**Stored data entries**
/-- Slot s loaded up to the release of the cores, or the code of the first failing check (R448, R451). `flash` says which
components were read with an error. -/
def Sys.loadSlot (y : Sys) (s : Fin 2) (flash : Component → Bool) : Nat × Sys :=
  let slot := y.nv.slots[s]
  let f := y.dev.shadow
  let head := slotHeadCheck f slot
  let info := imageInfo slot
  if head ≠ 0 then (head, y)
  else if y.dev.boot.lockSet ∧ info.lockId ≠ (y.dev.reg R.SEC_LOCK_ID).toNat then (0x0B, y)
  else if flash .secfw then (9, y)
  else if !signatureOk slot.secfw (imgTrailer slot.secfw) then (8, y)
  else
    let y := y.onDev (fun d => (d.startSecfw slot.secfw).store 0x10000000 (slot.pack.take (imgTotal slot.pack)) false)
    if packBodyCheck slot.pack ≠ 0 then (packBodyCheck slot.pack, y)
    else if !signatureOk slot.pack (imgTrailer slot.pack) then (8, y)
    else if flash .pack then (9, y)
    else
      let y := y.onDev (fun d => d.installAll slot.pack)
      if flash .mgmt then (9, y)
      else
        let y := y.onDev (fun d =>
          let d := d.store 0x10000000 (slot.mgmt.take (imgTotal slot.mgmt)) false
          let d := d.releaseCores info.entry
          { d with boot := { d.boot with phase := .verifying, slot := s, image := { info with mgmtDigest := 0 } } })
        (0, y)

/-- A check code refuses a slot: REJ is written, and where LOCK_ALL is set SKIP too, before a full device reset (R447). A
LOCK_ID that differs resets the device at once, and the slot is not skipped (R451). -/
def Sys.refuseSlot (y : Sys) (s : Fin 2) (code : Nat) : Bool × Sys :=
  let y := y.putDir (·.setRej s code)
  if code = 0x0B then (true, y.fullReset 7)
  else if y.dev.lockAll then
    let failed := y.dev.flag R.SEC_EVENT F.SEC_EVENT.TRIAL_FAILED
    let y := (y.putDir (·.addSkip s)).fullReset 7
    (true, if failed then y.onDev (·.on R.SEC_EVENT F.SEC_EVENT.TRIAL_FAILED) else y)
  else (false, y)

/-- The slots of the list tried in order (R447). -/
def Sys.tryBoot (flash : Fin 2 → Component → Bool) : List (Fin 2) → Sys → Sys
  | [], y => y.recoveryWait
  | s :: rest, y =>
    match y.loadSlot s (flash s) with
    | (0, y) => y.onDev (fun d => { d with boot := { d.boot with left := rest } })
    | (code, y) =>
      match y.refuseSlot s code with
      | (true, y) => y
      | (false, y) => Sys.tryBoot flash rest (y.onDev Device.startRom)

/-- The running load fails after the cores' release: they are held in reset again, and the next slot is tried (R448). -/
def Sys.bootFail (y : Sys) (flash : Fin 2 → Component → Bool) (code : Nat) : Sys :=
  let b := y.dev.boot
  let y := y.onDev (fun d =>
    let d := d.holdIslands coreIsland
    { d with cores := Vector.replicate 4 MCtx.reset, boot := { d.boot with phase := .held } })
  match y.refuseSlot b.slot code with
  | (true, y) => y
  | (false, y) => y.onDev Device.startRom |>.tryBoot flash b.left

/-- The read errors of the boot flash: bit 3 · slot + component. -/
def flashErrors (m : BitVec 6) (s : Fin 2) (c : Component) : Bool := m.getLsbD (3 * s.val + c.code)

/-- The list of R447, the trial noted as failed, and the directory changes of the choice. -/
def Sys.chooseSlots (y : Sys) : List (Fin 2) × Sys :=
  let d := y.nv.dir
  match y.dev.fld R.SEC_BOOT_STATUS F.SEC_BOOT_STATUS.STRAP with
  | 1 => ([0], y)
  | 2 => ([1], y)
  | 3 => ([], y)
  | _ =>
    if d.trial = 1 then ([d.trialSlot, d.active], y.putDir (fun b => { b with trial := 2 }))
    else if d.trial = 2 then
      ([d.active, otherSlot d.active], (y.putDir (fun b => { b with trial := 0 })).onDev
        (·.on R.SEC_EVENT F.SEC_EVENT.TRIAL_FAILED))
    else ([d.active, otherSlot d.active], y)

/-- boot() of R447. -/
def Sys.boot (y : Sys) (flash : Fin 2 → Component → Bool) : Sys :=
  let strap := y.dev.fld R.SEC_BOOT_STATUS F.SEC_BOOT_STATUS.STRAP
  let (list, y) := y.chooseSlots
  let y := y.onDev (fun d => { d with boot := { d.boot with first := list.headD 0, named := strap == 1 || strap == 2 } })
  y.tryBoot flash (list.filter (fun s => !bit y.nv.dir.skip s.val))

/-! ### Golden slots (R493) -/

/-- Every golden slot's signature is checked again: one whose key is revoked is emptied. -/
def Sys.recheckGold (y : Sys) : Sys :=
  (List.finRange 4).foldl (fun y g =>
    let p := y.nv.golden[g]
    if !p.isEmpty && signerRevoked y.dev.shadow p (goldTrailer p) then {
        dev := (y.dev.showGold g.val []).on R.GOLD_EVENT F.GOLD_EVENT.SLOT_REMOVED
        nv := { y.nv with golden := vset y.nv.golden g [] } }
    else y.onDev (·.showGold g.val p)) y

/-! ### Release of the security core (R435, R438, R439, R441, R465, R467) -/

/-- The wrapper of the certificate region (R467). -/
def certWrapperOk (p : List (BitVec 8)) : Bool :=
  let n := fieldOf p 4 4
  fieldOf p 0 4 == 0x5452434D && decide (16 + n ≤ p.length) && fieldOf p 8 4 == (crc32c ((p.drop 16).take n)).toNat &&
    zeroField p 12 4

/-- FUSE_FAULT (R438). -/
def Device.fuseFault (d : Device) : Device :=
  let d := d.setFld R.SEC_BOOT_STATUS F.SEC_BOOT_STATUS.MODE 3
  { d with sec := { d.sec with stopped := true }, boot := { d.boot with phase := if d.gateOpen then .running else .dead } }.refreshCool

/-- The Undercoat leaves reset, and the hold-up scan continues SEQ from the highest valid record (R356, R595). -/
def Sys.undercoatUp (y : Sys) : Sys :=
  if y.dev.islandState 0 ≠ 1 then y
  else
    let seqs := (y.nv.holdup.filter (fun p => !p.2.torn)).map (fun p => p.2.seq)
    y.onDev (fun d => (d.runIslands (fun i => decide (i < 39))).setHuSeq (seqs.max?.elim 0 (· + 1)))

/-- The security core can be released: held in reset, its supplies good, the crystal running, MRST_N released, and in a
commons restart every supply good (R435, R359, R597, R598, R611). -/
def Device.releasable (d : Device) : Bool :=
  d.islandState 39 == 1 && d.boot.phase == .held && d.pins.vstby && !d.pins.mrst && d.pins.xtal &&
    (d.restart != 2 || d.pins.coreGood)

/-- The reset value of ETH_MAC: six bytes of the digest of the identity key, marked as locally administered (R507). -/
def Device.deriveMac (d : Device) (pub : Nat × Nat) : Device :=
  let m := bytesNat ((sha256 (beBytes 32 pub.1 ++ beBytes 32 pub.2)).take 6)
  let m := m / 4 * 4 + 2
  (d.setReg R.ETH_MAC_LO (BitVec.ofNat 32 m)).setFld R.ETH_MAC_HI F.ETH_MAC_HI.MAC (m / 2 ^ 32)

/-- SEC_RELEASE: whether a pair of shadow reads agreed, whether every OTP record passed, whether the leaf carries the
identity key, and the read errors of the boot flash. -/
def sysSecRelease (fuseOk patchOk leafOk : Bool) (flash : BitVec 6) (y : Sys) : Sys :=
  if !y.dev.releasable then y
  else
    let y := y.undercoatUp
    let y := y.onDev (fun d => (d.runIslands (fun i => !coreIsland i)).sendWaitingEpochs)
    let a := R.SEC_BOOT_STATUS
    if !fuseOk then y.onDev Device.fuseFault
    else
      let pub := y.nv.fuses.idPub
      let y := y.onDev (fun d =>
        let d := { d.startRom with shadow := y.nv.fuses.fields }
        let d := d.setFld R.IO_STRAP F.IO_STRAP.BOOT_MODE d.pins.bootMode
        let d := d.setFld a F.SEC_BOOT_STATUS.STRAP d.pins.bootMode
        let d := d.setFld a F.SEC_BOOT_STATUS.PATCH_BAD (natOf (!patchOk))
        let d := d.setFld a F.SEC_BOOT_STATUS.DEBUG_OPEN (natOf (!d.shadow.debugClosed))
        let d := d.setFld a F.SEC_BOOT_STATUS.CERT_MISMATCH (natOf (!(leafOk && certWrapperOk y.nv.cert)))
        let d := (d.showBytes R.SEC_ID_PUB_X (beBytes 32 pub.1)).showBytes R.SEC_ID_PUB_Y (beBytes 32 pub.2)
        let d := d.deriveMac pub
        d.showFuses.showDir y.nv.dir)
      y.recheckGold.boot (flashErrors flash)

def execSecRelease (fuseOk patchOk leafOk : Bool) (flash : BitVec 6) (s : State) : Host.Outcome State Fault Refusal :=
  .next (s.onSys (sysSecRelease fuseOk patchOk leafOk flash))

/-- FUSE_SHADOW_CHECK: whether the shadow still has its CRC and, where not, whether a pair of reads agreed. -/
def sysFuseShadowCheck (same agree : Bool) (y : Sys) : Sys :=
  let d := y.dev
  if !d.answers 41 || same then y
  else
    let d := d.on R.SEC_EVENT F.SEC_EVENT.SHADOW
    if agree then { y with dev := { d with shadow := y.nv.fuses.fields }.showFuses } else { y with dev := d.fuseFault }

def execFuseShadowCheck (same agree : Bool) (s : State) : Host.Outcome State Fault Refusal :=
  .next (s.onSys (sysFuseShadowCheck same agree))

/-! ### Verification of the running copy (R448, R449) -/

/-- MGMT_VERIFY_DONE: the copy in system SRAM, as the security core hashed it; `flash` holds the read errors of a slot tried
after it. -/
def sysMgmtVerifyDone (flash : BitVec 6) (y : Sys) : Sys :=
  let d := y.dev
  if d.boot.phase ≠ .verifying ∨ d.sec.stopped = true ∨ d.answers 39 = false then y
  else
    let n := d.boot.image.mgmtLen
    let copy := memBytes d.mem 0x10000000 (n + trailerLen)
    if d.poisonedRange 0x10000000 (n + trailerLen) then y.bootFail (flashErrors flash) 9
    else if !signatureOk copy n then y.bootFail (flashErrors flash) 8
    else
      let digest := sha256 (copy.take n)
      let d := d.showBytes R.SEC_IMG_DIGEST digest
      ({ y with dev := { d with boot := { d.boot with
          phase := .verified
          image := { d.boot.image with mgmtDigest := digestNum digest } } } } : Sys).gateCheck

def execMgmtVerifyDone (flash : BitVec 6) (s : State) : Host.Outcome State Fault Refusal :=
  .next (s.onSys (sysMgmtVerifyDone flash))

/-- LOCK_ALL_DEADLINE. -/
def sysLockAllDeadline (flash : BitVec 6) (y : Sys) : Sys :=
  let d := y.dev
  if (d.boot.phase = .verifying ∨ d.boot.phase = .verified) ∧ d.lockAll = false then y.bootFail (flashErrors flash) 0x0A else y

def execLockAllDeadline (flash : BitVec 6) (s : State) : Host.Outcome State Fault Refusal :=
  .next (s.onSys (sysLockAllDeadline flash))

/-! ### Trial and CONFIRM (R453, R454) -/

/-- A write of SEC_CONFIRM; a write without the key does nothing. -/
def sysConfirm (v : BitVec 32) (y : Sys) : Sys :=
  if F.SEC_CONFIRM.KEY.get v ≠ 0xC0F1 ∨ v.getLsbD 0 = false then y
  else if y.dev.gateOpen && y.dev.fld R.SEC_BOOT_STATUS F.SEC_BOOT_STATUS.MODE == 1 && !y.dev.sec.stopped then
    let y := y.putDir (fun b => { b with active := b.trialSlot, trial := 0, arbPending := true })
    let y := y.onDev (fun d =>
      let d := (d.on R.SEC_EVENT F.SEC_EVENT.CONFIRMED).setFld R.SEC_BOOT_STATUS F.SEC_BOOT_STATUS.MODE 0
      { d with boot := { d.boot with trialOn := false } })
    y.arbAdvance
  else y.onDev (·.on R.SEC_EVENT F.SEC_EVENT.CONFIRM_REJ)

/-- A write to the SEC block reaches it: a management core's only once the gate is open (R450). -/
def Device.secWritable (d : Device) (who : Initiator) : Bool :=
  d.answers 39 && match who with
    | .core _ => d.gateOpen
    | _ => true

def execSecConfirm (who : Initiator) (key : BitVec 16) (s : State) : Host.Outcome State Fault Refusal :=
  .next (s.onSys (fun y => if y.dev.secWritable who then sysConfirm (BitVec.ofNat 32 (key.toNat * 65536 + 1)) y else y))

/-- TRIAL_EXPIRY: the trial fails, and a commons restart begins (R453). -/
def sysTrialExpiry (y : Sys) : Sys :=
  if !y.dev.boot.trialOn then y
  else ((y.putDir (fun b => { b with trial := 0 })).commonsRestart 3).onDev (·.on R.SEC_EVENT F.SEC_EVENT.TRIAL_FAILED)

def execTrialExpiry (s : State) : Host.Outcome State Fault Refusal := .next (s.onSys sysTrialExpiry)

end Sys2Proof.Machine
end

**About this exercise**
Return the entries exactly through the "let failed := y.dev.flag" line.

**Task output**
/-- Slot s loaded up to the release of the cores, or the code of the first failing check (R448, R451). `flash` says which
components were read with an error. -/
def Sys.loadSlot (y : Sys) (s : Fin 2) (flash : Component → Bool) : Nat × Sys :=
  let slot := y.nv.slots[s]
  let f := y.dev.shadow
  let head := slotHeadCheck f slot
  let info := imageInfo slot
  if head ≠ 0 then (head, y)
  else if y.dev.boot.lockSet ∧ info.lockId ≠ (y.dev.reg R.SEC_LOCK_ID).toNat then (0x0B, y)
  else if flash .secfw then (9, y)
  else if !signatureOk slot.secfw (imgTrailer slot.secfw) then (8, y)
  else
    let y := y.onDev (fun d => (d.startSecfw slot.secfw).store 0x10000000 (slot.pack.take (imgTotal slot.pack)) false)
    if packBodyCheck slot.pack ≠ 0 then (packBodyCheck slot.pack, y)
    else if !signatureOk slot.pack (imgTrailer slot.pack) then (8, y)
    else if flash .pack then (9, y)
    else
      let y := y.onDev (fun d => d.installAll slot.pack)
      if flash .mgmt then (9, y)
      else
        let y := y.onDev (fun d =>
          let d := d.store 0x10000000 (slot.mgmt.take (imgTotal slot.mgmt)) false
          let d := d.releaseCores info.entry
          { d with boot := { d.boot with phase := .verifying, slot := s, image := { info with mgmtDigest := 0 } } })
        (0, y)

/-- A check code refuses a slot: REJ is written, and where LOCK_ALL is set SKIP too, before a full device reset (R447). A
LOCK_ID that differs resets the device at once, and the slot is not skipped (R451). -/
def Sys.refuseSlot (y : Sys) (s : Fin 2) (code : Nat) : Bool × Sys :=
  let y := y.putDir (·.setRej s code)
  if code = 0x0B then (true, y.fullReset 7)
  else if y.dev.lockAll then
    let failed := y.dev.flag R.SEC_EVENT F.SEC_EVENT.TRIAL_FAILED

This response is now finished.